### THE TASK
Output the data below exactly.

[SUPPLIED DATA]

-- ==== Sys2Proof/Laws/State.lean ====
section
/-! SUPPORT. What each update of the state does to each field, one lemma per field: later proofs never unfold a
record update. -/

namespace Sys2Proof.Machine

/-! ### accept -/

@[simp] theorem accept_status (s : State) : (accept s).status = { s.status with done := false } := rfl
@[simp] theorem accept_result (s : State) : (accept s).result = s.result := rfl
@[simp] theorem accept_errInfo (s : State) : (accept s).errInfo = s.errInfo := rfl
@[simp] theorem accept_outLen (s : State) : (accept s).outLen = s.outLen := rfl
@[simp] theorem accept_regs (s : State) : (accept s).regs = s.regs := rfl
@[simp] theorem accept_br (s : State) : (accept s).br = s.br := rfl
@[simp] theorem accept_lzWPos (s : State) : (accept s).lzWPos = s.lzWPos := rfl
@[simp] theorem accept_win (s : State) : (accept s).win = s.win := rfl
@[simp] theorem accept_tree (s : State) : (accept s).tree = s.tree := rfl
@[simp] theorem accept_prngState (s : State) : (accept s).prngState = s.prngState := rfl
@[simp] theorem accept_subValid (s : State) : (accept s).subValid = s.subValid := rfl
@[simp] theorem accept_sbox (s : State) : (accept s).sbox = s.sbox := rfl
@[simp] theorem accept_mem (s : State) : (accept s).mem = s.mem := rfl
@[simp] theorem accept_memBytes (s : State) : (accept s).memBytes = s.memBytes := rfl
@[simp] theorem accept_host (s : State) : (accept s).host = s.host := rfl
@[simp] theorem accept_lastRead (s : State) : (accept s).lastRead = s.lastRead := rfl
@[simp] theorem accept_epoch (s : State) : (accept s).epoch = s.epoch := rfl

/-! ### raiseError -/

@[simp] theorem raiseError_status (e : ErrorName) (n : Nat) (s : State) :
    (raiseError e n s).status = { s.status with err := true, errCode := e.code } := rfl
@[simp] theorem raiseError_result (e : ErrorName) (n : Nat) (s : State) : (raiseError e n s).result = s.result := rfl
@[simp] theorem raiseError_errInfo (e : ErrorName) (n : Nat) (s : State) :
    (raiseError e n s).errInfo = BitVec.ofNat 32 n := rfl
@[simp] theorem raiseError_outLen (e : ErrorName) (n : Nat) (s : State) : (raiseError e n s).outLen = s.outLen := rfl
@[simp] theorem raiseError_regs (e : ErrorName) (n : Nat) (s : State) : (raiseError e n s).regs = s.regs := rfl
@[simp] theorem raiseError_br (e : ErrorName) (n : Nat) (s : State) : (raiseError e n s).br = s.br := rfl
@[simp] theorem raiseError_lzWPos (e : ErrorName) (n : Nat) (s : State) : (raiseError e n s).lzWPos = s.lzWPos := rfl
@[simp] theorem raiseError_win (e : ErrorName) (n : Nat) (s : State) : (raiseError e n s).win = s.win := rfl
@[simp] theorem raiseError_tree (e : ErrorName) (n : Nat) (s : State) : (raiseError e n s).tree = s.tree := rfl
@[simp] theorem raiseError_prngState (e : ErrorName) (n : Nat) (s : State) :
    (raiseError e n s).prngState = s.prngState := rfl
@[simp] theorem raiseError_subValid (e : ErrorName) (n : Nat) (s : State) :
    (raiseError e n s).subValid = s.subValid := rfl
@[simp] theorem raiseError_sbox (e : ErrorName) (n : Nat) (s : State) : (raiseError e n s).sbox = s.sbox := rfl
@[simp] theorem raiseError_mem (e : ErrorName) (n : Nat) (s : State) : (raiseError e n s).mem = s.mem := rfl
@[simp] theorem raiseError_memBytes (e : ErrorName) (n : Nat) (s : State) :
    (raiseError e n s).memBytes = s.memBytes := rfl
@[simp] theorem raiseError_host (e : ErrorName) (n : Nat) (s : State) : (raiseError e n s).host = s.host := rfl
@[simp] theorem raiseError_lastRead (e : ErrorName) (n : Nat) (s : State) :
    (raiseError e n s).lastRead = s.lastRead := rfl
@[simp] theorem raiseError_epoch (e : ErrorName) (n : Nat) (s : State) : (raiseError e n s).epoch = s.epoch := rfl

[/SUPPLIED DATA]

### WORKED SOLUTION
-- ==== Sys2Proof/Laws/State.lean ====
section
/-! SUPPORT. What each update of the state does to each field, one lemma per field: later proofs never unfold a
record update. -/

namespace Sys2Proof.Machine

/-! ### accept -/

@[simp] theorem accept_status (s : State) : (accept s).status = { s.status with done := false } := rfl
@[simp] theorem accept_result (s : State) : (accept s).result = s.result := rfl
@[simp] theorem accept_errInfo (s : State) : (accept s).errInfo = s.errInfo := rfl
@[simp] theorem accept_outLen (s : State) : (accept s).outLen = s.outLen := rfl
@[simp] theorem accept_regs (s : State) : (accept s).regs = s.regs := rfl
@[simp] theorem accept_br (s : State) : (accept s).br = s.br := rfl
@[simp] theorem accept_lzWPos (s : State) : (accept s).lzWPos = s.lzWPos := rfl
@[simp] theorem accept_win (s : State) : (accept s).win = s.win := rfl
@[simp] theorem accept_tree (s : State) : (accept s).tree = s.tree := rfl
@[simp] theorem accept_prngState (s : State) : (accept s).prngState = s.prngState := rfl
@[simp] theorem accept_subValid (s : State) : (accept s).subValid = s.subValid := rfl
@[simp] theorem accept_sbox (s : State) : (accept s).sbox = s.sbox := rfl
@[simp] theorem accept_mem (s : State) : (accept s).mem = s.mem := rfl
@[simp] theorem accept_memBytes (s : State) : (accept s).memBytes = s.memBytes := rfl
@[simp] theorem accept_host (s : State) : (accept s).host = s.host := rfl
@[simp] theorem accept_lastRead (s : State) : (accept s).lastRead = s.lastRead := rfl
@[simp] theorem accept_epoch (s : State) : (accept s).epoch = s.epoch := rfl

/-! ### raiseError -/

@[simp] theorem raiseError_status (e : ErrorName) (n : Nat) (s : State) :
    (raiseError e n s).status = { s.status with err := true, errCode := e.code } := rfl
@[simp] theorem raiseError_result (e : ErrorName) (n : Nat) (s : State) : (raiseError e n s).result = s.result := rfl
@[simp] theorem raiseError_errInfo (e : ErrorName) (n : Nat) (s : State) :
    (raiseError e n s).errInfo = BitVec.ofNat 32 n := rfl
@[simp] theorem raiseError_outLen (e : ErrorName) (n : Nat) (s : State) : (raiseError e n s).outLen = s.outLen := rfl
@[simp] theorem raiseError_regs (e : ErrorName) (n : Nat) (s : State) : (raiseError e n s).regs = s.regs := rfl
@[simp] theorem raiseError_br (e : ErrorName) (n : Nat) (s : State) : (raiseError e n s).br = s.br := rfl
@[simp] theorem raiseError_lzWPos (e : ErrorName) (n : Nat) (s : State) : (raiseError e n s).lzWPos = s.lzWPos := rfl
@[simp] theorem raiseError_win (e : ErrorName) (n : Nat) (s : State) : (raiseError e n s).win = s.win := rfl
@[simp] theorem raiseError_tree (e : ErrorName) (n : Nat) (s : State) : (raiseError e n s).tree = s.tree := rfl
@[simp] theorem raiseError_prngState (e : ErrorName) (n : Nat) (s : State) :
    (raiseError e n s).prngState = s.prngState := rfl
@[simp] theorem raiseError_subValid (e : ErrorName) (n : Nat) (s : State) :
    (raiseError e n s).subValid = s.subValid := rfl
@[simp] theorem raiseError_sbox (e : ErrorName) (n : Nat) (s : State) : (raiseError e n s).sbox = s.sbox := rfl
@[simp] theorem raiseError_mem (e : ErrorName) (n : Nat) (s : State) : (raiseError e n s).mem = s.mem := rfl
@[simp] theorem raiseError_memBytes (e : ErrorName) (n : Nat) (s : State) :
    (raiseError e n s).memBytes = s.memBytes := rfl
@[simp] theorem raiseError_host (e : ErrorName) (n : Nat) (s : State) : (raiseError e n s).host = s.host := rfl
@[simp] theorem raiseError_lastRead (e : ErrorName) (n : Nat) (s : State) :
    (raiseError e n s).lastRead = s.lastRead := rfl
@[simp] theorem raiseError_epoch (e : ErrorName) (n : Nat) (s : State) : (raiseError e n s).epoch = s.epoch := rfl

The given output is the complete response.